The Amityville Horror was a cause celebre of the seventies, apparent proof of a supernatural occurence which gradually descended into a welter of scepticism and contradictory accounts, leaving the impartial observer unable to work out what to believe, and resting on how far you were prepared to accept the concepts of ghosts and demons in the real world. Jay Anson's bestselling book on the case was one for the believer camp, spooking millions of readers across the globe, so naturally there was a movie version which bolstered the claims of Daniel's stepfather George Lutz and his wife, Daniel's mother, that this house they moved into shortly after the killings was haunted.

The movie was one of the biggest hits of the seventies, and the case stlll echoes down into popular fiction to this day: if you're making a haunted house flick, it's this Amityville tale that will be influencing you, consciously or otherwise. So what you had was a scary story to which most would observe, well, maybe, maybe not, and think little of it past a movie to enjoy (there were sequels and a remake of the first one) and the occasional article to cast your eyes over. But Amityville obsessive Eric Walter's film of his extensive interview with Daniel brought up something that you might not have considered: to have been at the heart of such an intense media blitz and then for it all to go away for the public while it still defined your life, that wasn't too good.

Daniel is a nervy presence throughout, testy and brittle and confrontational. He is certainly convinced something strange happened to him in the DeFeo house when his family moved in during 1975 even if you are not, and grows understandably defensive if anyone meeting him confronts him that perhaps he might not be mentally stable and actually he's remembering the events of the possibly fictionalised book and film rather than what happened in real life. His obvious psychological unease does his side of the story no favours, and many dismissed the film as giving the oxygen of publicity to a man who would be best to move on from his childhood experiences, whatever they were, and not subject us to his ramblings.

Walter coaxed out Daniel's account, so the bases were touched here with the bit about the flies, the window slamming on his hands (he has a crooked pinkie to prove that), seeing the pig apparition, having his bed jump around while he was still in it (yeah, like Linda Blair's in The Exorcist), getting thrown up the stairs, and so on, all of which you would be familiar with if you'd read the book or even seen parts of the original movie. He relates this as fact, but his demeanour suggests the one person who needs to accept this the most is Daniel himself, though an interesting relationship becomes clear when he talks about George, the stepfather it turns out he truly detested. His parents' divorce really hit the young boy hard, and he takes every opportunity to berate his replacement father.
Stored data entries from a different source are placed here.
/-! ### Host and peers -/

/-- Answer the control node or a peer. -/
def State.answer (s : State) (l : List Word) : State := { s with reply := l }
def accessSizeOk (n : Nat) : Bool := n = 1 || n = 2 || n = 4 || n = 8
/-- Is an address one ACCESS reaches: device memory by physical address (R391), the scheduler window (15 R276), the ladle aperture (13
R256), or the scratchpad window, which R130 keeps from no party (log entry 24)? -/
def accessible (a : Nat) : Bool := bitsOf a 55 32 = 0xFFFFFD || bitsOf a 55 32 = 0xFFFFFE || isPad a || (a < 2 ^ 52 && paType a = 0 && paPackageOk a)
/-- The fault of an ACCESS to device memory: misaligned (09 R129), or lost or poisoned, which an aligned write of 8 bytes repairs (19
R371; R397). -/
def State.accessCause (s : State) (a size : Nat) (write : Bool) : Option Byte :=
  if a % size != 0 then some cAlign
  else if s.lost a || (!(write && size = 8) && s.poisoned a size) then some cUncorrectable
  else none
/-- The control node as the maker of an access. -/
def hostAgent : Agent := { bay := 0, party := .host, ctx := 0, priv := true }
/-- Read a place of a window for the control node: scratchpad bytes as they are visible to it. -/
def State.hostRead (s : State) (va : Nat) (p : Place) (n : Nat) : Nat × State :=
  match p with
  | .pad q => if (s.line (padLine q)).guarded then (0, s) else s.load 4 .host q n
  | _ => s.readPlace hostAgent va p n false
/-- ACCESS read (R391). A read of an empty line is made later. -/
def execAccessRead (pa : BitVec 56) (size : Nat) (s : State) : Out :=
  let a := pa.toNat
  if s.startStep < 2 || !accessSizeOk size || !accessible a then .next s
  else if a < 2 ^ 52 then
    match s.accessCause a size false with
    | some c => .next (s.answer [BitVec.ofNat 64 c.toNat])
    | none =>
      let r := s.load 4 .host a size
      .next (r.2.answer [0, BitVec.ofNat 64 r.1])
  else
    match s.resolve hostAgent a (wantPlain size false) with
    | (.error c, s) => .next (s.answer [BitVec.ofNat 64 c.toNat])
    | (.ok p, s) =>
      if s.readWaits p then .next s
      else if !s.guardedPlace p && s.placeBad p size then .next (s.answer [BitVec.ofNat 64 cUncorrectable.toNat])
      else
        let r := s.hostRead a p size
        .next (r.2.answer [0, BitVec.ofNat 64 r.1])
/-- ACCESS write (R391). A write of the scheduler window or of a doorbell acts as a task's (13 R256; 15 R276); one of a held line, of a page
that is being migrated (R386), or for a channel without room, is made later. -/
def execAccessWrite (pa : BitVec 56) (size : Nat) (data : BitVec 64) (s : State) : Out :=
  let a := pa.toNat
  if s.startStep < 2 || !accessSizeOk size || !accessible a then .next s
  else if a < 2 ^ 52 then
    match s.accessCause a size true with
    | some c => .next (s.answer [BitVec.ofNat 64 c.toNat])
    | none => .next (if s.migrating a then s else (s.store .host a (bytesOf size data.toNat) [] false).answer [0])
  else
    match s.resolve hostAgent a (wantPlain size true) with
    | (.error c, s) => .next (s.answer [BitVec.ofNat 64 c.toNat])
    | (.ok p, s) =>
      if s.performWaits p then .next s
      else if size < 8 && !s.guardedPlace p && s.placeBad p size then .next (s.answer [BitVec.ofNat 64 cUncorrectable.toNat])
      else .next ((s.performAt hostAgent a p size (data.toNat % 2 ^ (8 * size)) [] false).answer [0])
/-- Who makes an incoming peer access: context 0's rights, under D0's table. -/
def peerAgent (chip : Nat) : Agent := { bay := 0, party := .peer chip, ctx := 0, priv := true }
/-- Read a place for a peer: memory and scratchpad as they are visible to it. -/
def State.peerRead (s : State) (chip va : Nat) (p : Place) (n : Nat) : Nat × State :=
  let rd (s : State) (k : Nat) : Nat × State := s.load (peerDie chip) (.peer chip) k n
  match p with
  | .mem t => rd (s.access (peerAgent chip) va t false) t.pa
  | .kv pa => rd (s.touch 0 pa false).2 pa
  | .pad q => if (s.line (padLine q)).guarded then (0, s) else rd s q
  | _ => s.readPlace (peerAgent chip) va p n false
/-- What a peer asks for: 0 a read, 1 a write, 2 a CAS64, and from 8 on the operations of an AMO (09 R65, R141, R142). -/
def peerKindOk (kind size : Nat) : Bool :=
  if kind < 2 then accessSizeOk size else if kind = 2 then size = 8 else 8 ≤ kind && kind < 16 && (size = 4 || size = 8)
/-- What an incoming atomic writes over an old value, or none. -/
def peerNew (kind size old data compare : Nat) : Option Nat :=
  if kind = 2 then (if old = compare then some data else none) else some (amoValue (kind % 8) size old data)
/-- PEER_ACCESS_IN (R389): a peer reads or writes through the peer window, or has an atomic performed at this device (09 R143; R388). A
disabled window and any fault answer LINK_FAULT; a read of an empty line and a write that must wait (R386) are made later. -/
def execPeerAccessIn (chip : BitVec 18) (kind : BitVec 4) (offset : BitVec 32) (size : Nat) (data : BitVec 64 × BitVec 64) (s : State) : Out :=
  let write := kind = 1
  let atomic := 2 ≤ kind.toNat
  if s.links.isEmpty || chip = s.chipid || !peerKindOk kind.toNat size then .next s
  else
    let s := s.meet chip.toNat
    let a := peerAgent chip.toNat
    let va := s.peerwin.toNat / 2 ^ 32 * 2 ^ 32 + offset.toNat
    let fault (s : State) : Out := .next (s.answer [0x1F])
    if !s.peerwin.getLsbD 0 then fault s
    else match s.resolve a va (if atomic then wantAtomic size else wantPlain size write) with
      | (.error _, s) => fault s
      | (.ok p, s) =>
        if atomic then
          let old := s.readPlace a va p size true
          let new := peerNew kind.toNat size old.1 data.1.toNat data.2.toNat
          if s.guardedPlace p then .next (s.answer [0, 0])
          else if s.readWaits p || (new.isSome && s.performWaits p) then .next s
          else if s.placeCut p || s.placeBad p size then fault s
          else .next ((match new with
            | some v => old.2.performAt a va p size (v % 2 ^ (8 * size)) [] true
            | none => old.2).answer [0, BitVec.ofNat 64 old.1])
        else if write then
          if s.performWaits p then .next s
          else if s.placeCut p || (match p with
            | .mem t => s.lost t.pa
            | .kv pa => s.lost pa
            | _ => false) || (size < 8 && s.placeBad p size) then fault s
          else .next ((s.performAt a va p size (data.1.toNat % 2 ^ (8 * size)) [] false).answer [0])
        else if s.readWaits p then .next s
        else if s.placeCut p || (!s.guardedPlace p && s.placeBad p size) then fault s
        else
          let r := s.peerRead chip.toNat va p size
          .next (r.2.answer [0, BitVec.ofNat 64 r.1])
But do you swallow the line about George being so into the occult, something he had kept secret so as not to harm his credibility, that he could move objects with his mind and possibly summon up the dark forces which had encouraged DeFeo to commit those murders the previous year? Between guitar sessions Walter had Daniel talk to various experts as well, including a psychologist (the man seems a seasoned patient at therapy sessions), a reporter who investigated the case back in the seventies who acts in the same manner as the shrink, and even the paranormal investigator who investigated with her late husband at the time. This last leads the film up a blind alley as she produced a piece of the True Cross, a false relic scam she has apparently fallen for but which galvanises Daniel, yet another aspect which will have the sceptics' ears twitching. Ultimately, My Amityville Horror is not going to change many minds, and Daniel was right to refuse a lie detector test as those things just don't work, but then, how can we verify this whole, sorry affair? Music by Herman Witkam.